AEW Dynamite & Collision – 10/15/2025: 3 Things We Loved And three We Hated

The construct to Darby Allin and Jon Moxley’s “I Quit” match has been the focus of AEW programming as of late, and Wednesday’s three-hour “AEW Dynamite” and “AEW Collision” double feature was no exception. While the 2 men had a generally positively-received pre-taped “cinematic” promo exchange, I am unable to say that their in-person altercation on the “Collision” portion of Wednesday’s broadcast held up nearly as well.

After the Death Riders outnumbered Paragon and associates at the top of “Collision’s” Daniel Garcia, Wheeler Yuta, Kyle O’Reilly, and Orange Cassidy opener, Darby Allin made an incredibly dramatic entrance to intercept the violence. Now, once I say “incredibly dramatic” for Allin, what do you’re thinking that of? Do you imagine him armed with a steel chair? Perhaps you picture him zooming down the ramp, skateboard in hand. Perhaps, in your imagination, Allin is making a heroic save along with his finger on a flamethrower’s trigger.

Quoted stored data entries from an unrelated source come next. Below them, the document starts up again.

-- ==== Sys2Proof/Syntax.lean ====
section
/-!
DEFINITION. The instructions: one constructor per row of spec/opcode_table.json, in the table's order, carrying the
operand fields that the decoded record of its family holds (spec/30_encoding.md R81). Immediates are the decoded signed
32-bit values (R65 to R70). The constructors of fence, fence.i, ecall, ebreak and the CSR instructions keep the fields
their records hold although no action reads them (log entry 12).
-/

namespace Sys2Proof

/-- The closed enumeration of spec/30_encoding.md R78 with each instruction's operands. -/
inductive Instr where
  /-- `lb`, I family (spec/41_loads_stores.md R111). -/
  | lb (rd rs1 : RegIdx) (imm : Imm)
  /-- `lh`, I family (spec/41_loads_stores.md R112). -/
  | lh (rd rs1 : RegIdx) (imm : Imm)
  /-- `lw`, I family (spec/41_loads_stores.md R113). -/
  | lw (rd rs1 : RegIdx) (imm : Imm)
  /-- `ld`, I family (spec/41_loads_stores.md R114). -/
  | ld (rd rs1 : RegIdx) (imm : Imm)
  /-- `lbu`, I family (spec/41_loads_stores.md R115). -/
  | lbu (rd rs1 : RegIdx) (imm : Imm)
  /-- `lhu`, I family (spec/41_loads_stores.md R116). -/
  | lhu (rd rs1 : RegIdx) (imm : Imm)
  /-- `lwu`, I family (spec/41_loads_stores.md R117). -/
  | lwu (rd rs1 : RegIdx) (imm : Imm)
  /-- `fence`, I family (spec/46_system.md R169). -/
  | fence (rd rs1 : RegIdx) (imm : Imm)
  /-- `fence.i`, I family (spec/46_system.md R170). -/
  | fenceI (rd rs1 : RegIdx) (imm : Imm)
  /-- `addi`, I family (spec/42_alu_immediate.md R124). -/
  | addi (rd rs1 : RegIdx) (imm : Imm)
  /-- `slti`, I family (spec/42_alu_immediate.md R125). -/
  | slti (rd rs1 : RegIdx) (imm : Imm)
  /-- `sltiu`, I family (spec/42_alu_immediate.md R126). -/
  | sltiu (rd rs1 : RegIdx) (imm : Imm)
  /-- `xori`, I family (spec/42_alu_immediate.md R127). -/
  | xori (rd rs1 : RegIdx) (imm : Imm)
  /-- `ori`, I family (spec/42_alu_immediate.md R128). -/
  | ori (rd rs1 : RegIdx) (imm : Imm)
  /-- `andi`, I family (spec/42_alu_immediate.md R129). -/
  | andi (rd rs1 : RegIdx) (imm : Imm)
  /-- `slli`, I family (spec/42_alu_immediate.md R130). -/
  | slli (rd rs1 : RegIdx) (imm : Imm)
  /-- `srli`, I family (spec/42_alu_immediate.md R131). -/
  | srli (rd rs1 : RegIdx) (imm : Imm)
  /-- `srai`, I family (spec/42_alu_immediate.md R132). -/
  | srai (rd rs1 : RegIdx) (imm : Imm)
  /-- `auipc`, U family (spec/44_upper_immediate.md R156). -/
  | auipc (rd : RegIdx) (imm : Imm)
  /-- `addiw`, I family (spec/42_alu_immediate.md R133). -/
  | addiw (rd rs1 : RegIdx) (imm : Imm)
  /-- `slliw`, I family (spec/42_alu_immediate.md R134). -/
  | slliw (rd rs1 : RegIdx) (imm : Imm)
  /-- `srliw`, I family (spec/42_alu_immediate.md R135). -/
  | srliw (rd rs1 : RegIdx) (imm : Imm)
  /-- `sraiw`, I family (spec/42_alu_immediate.md R136). -/
  | sraiw (rd rs1 : RegIdx) (imm : Imm)
  /-- `sb`, S family (spec/41_loads_stores.md R118). -/
  | sb (rs1 rs2 : RegIdx) (imm : Imm)
  /-- `sh`, S family (spec/41_loads_stores.md R119). -/
  | sh (rs1 rs2 : RegIdx) (imm : Imm)
  /-- `sw`, S family (spec/41_loads_stores.md R120). -/
  | sw (rs1 rs2 : RegIdx) (imm : Imm)
  /-- `sd`, S family (spec/41_loads_stores.md R121). -/
  | sd (rs1 rs2 : RegIdx) (imm : Imm)
  /-- `add`, R family (spec/43_alu_register.md R140). -/
  | add (rd rs1 rs2 : RegIdx)
  /-- `sub`, R family (spec/43_alu_register.md R141). -/
  | sub (rd rs1 rs2 : RegIdx)
  /-- `sll`, R family (spec/43_alu_register.md R142). -/
  | sll (rd rs1 rs2 : RegIdx)
  /-- `slt`, R family (spec/43_alu_register.md R143). -/
  | slt (rd rs1 rs2 : RegIdx)
  /-- `sltu`, R family (spec/43_alu_register.md R144). -/
  | sltu (rd rs1 rs2 : RegIdx)
  /-- `xor`, R family (spec/43_alu_register.md R145). -/
  | xor (rd rs1 rs2 : RegIdx)
  /-- `srl`, R family (spec/43_alu_register.md R146). -/
  | srl (rd rs1 rs2 : RegIdx)
  /-- `sra`, R family (spec/43_alu_register.md R147). -/
  | sra (rd rs1 rs2 : RegIdx)
  /-- `or`, R family (spec/43_alu_register.md R148). -/
  | or (rd rs1 rs2 : RegIdx)
  /-- `and`, R family (spec/43_alu_register.md R149). -/
  | and (rd rs1 rs2 : RegIdx)
  /-- `lui`, U family (spec/44_upper_immediate.md R155). -/
  | lui (rd : RegIdx) (imm : Imm)
  /-- `addw`, R family (spec/43_alu_register.md R150). -/
  | addw (rd rs1 rs2 : RegIdx)
  /-- `subw`, R family (spec/43_alu_register.md R151). -/
  | subw (rd rs1 rs2 : RegIdx)
  /-- `sllw`, R family (spec/43_alu_register.md R152). -/
  | sllw (rd rs1 rs2 : RegIdx)
  /-- `srlw`, R family (spec/43_alu_register.md R153). -/
  | srlw (rd rs1 rs2 : RegIdx)
  /-- `sraw`, R family (spec/43_alu_register.md R154). -/
  | sraw (rd rs1 rs2 : RegIdx)
  /-- `beq`, SB family (spec/45_control_transfer.md R158). -/
  | beq (rs1 rs2 : RegIdx) (imm : Imm)
  /-- `bne`, SB family (spec/45_control_transfer.md R159). -/
  | bne (rs1 rs2 : RegIdx) (imm : Imm)
  /-- `blt`, SB family (spec/45_control_transfer.md R160). -/
  | blt (rs1 rs2 : RegIdx) (imm : Imm)
  /-- `bge`, SB family (spec/45_control_transfer.md R161). -/
  | bge (rs1 rs2 : RegIdx) (imm : Imm)
  /-- `bltu`, SB family (spec/45_control_transfer.md R162). -/
  | bltu (rs1 rs2 : RegIdx) (imm : Imm)
  /-- `bgeu`, SB family (spec/45_control_transfer.md R163). -/
  | bgeu (rs1 rs2 : RegIdx) (imm : Imm)
  /-- `jalr`, I family (spec/45_control_transfer.md R165). -/
  | jalr (rd rs1 : RegIdx) (imm : Imm)
  /-- `jal`, UJ family (spec/45_control_transfer.md R164). -/
  | jal (rd : RegIdx) (imm : Imm)
  /-- `ecall`, I family (spec/46_system.md R166). -/
  | ecall (rd rs1 : RegIdx)
  /-- `ebreak`, I family (spec/46_system.md R167). -/
  | ebreak (rd rs1 : RegIdx)
  /-- `csrrw`, I family (spec/46_system.md R172). -/
  | csrrw (rd rs1 : RegIdx) (imm : Imm)
  /-- `csrrs`, I family (spec/46_system.md R173). -/
  | csrrs (rd rs1 : RegIdx) (imm : Imm)
  /-- `csrrc`, I family (spec/46_system.md R174). -/
  | csrrc (rd rs1 : RegIdx) (imm : Imm)
  /-- `csrrwi`, I family (spec/46_system.md R175). -/
  | csrrwi (rd rs1 : RegIdx) (imm : Imm)
  /-- `csrrsi`, I family (spec/46_system.md R176). -/
  | csrrsi (rd rs1 : RegIdx) (imm : Imm)
  /-- `csrrci`, I family (spec/46_system.md R177). -/
  | csrrci (rd rs1 : RegIdx) (imm : Imm)
deriving DecidableEq, Repr

end Sys2Proof
end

I’m glad to report (sarcastically) that Allin’s dramatic entrance saw him standing at the highest of the doorway ramp, limbs crooked and lifeless, like a zombie. Before you comment, I do know that his less-than-lively disposition isn’t unreasonable, considering that he did get beaten to a bloody pulp by Pac earlier during “Dynamite,” and, truthfully, if you happen to had just given me a drained Allin, it might have been salvaged. Allin, nonetheless, in his incredible commitment to the bit, begins shambling down the doorway ramp like an additional off “The Walking Dead.” I’m talking failed sobriety test levels of swaying, along with his body swinging off to the side against a steel barrier at one point. All of the while, the Death Riders confronted him, one by agonizing one.

Allin got up each time. The message here is resilience, right? It is a tale of Allin’s grit, how he’s willing to get beaten down, but still rise to his feet (or hands and knees) so as to climb whatever mountain he has his eyes set on: Everest or otherwise. That is all advantageous and good…but can we not have the remainder of the Death Riders just gazing him as he crawls pathetically to Moxley at two miles an hour? I understand what they were going for here, and on paper, this sounds amazing and more introspective than what I expect from AEW. In practice, though, this segment dragged on in such an ungainly way, I discovered myself hating it before it was even done. By the point Allin finally got to Moxley, he unfurled the AEW flag at Moxley’s feet, only to be on the receiving end of Death Rider. Something, something, Moxley’s war on AEW. Segment over.

Like I said, in theory, this is smart. On paper, that is cool. In practice? Painstaking to observe.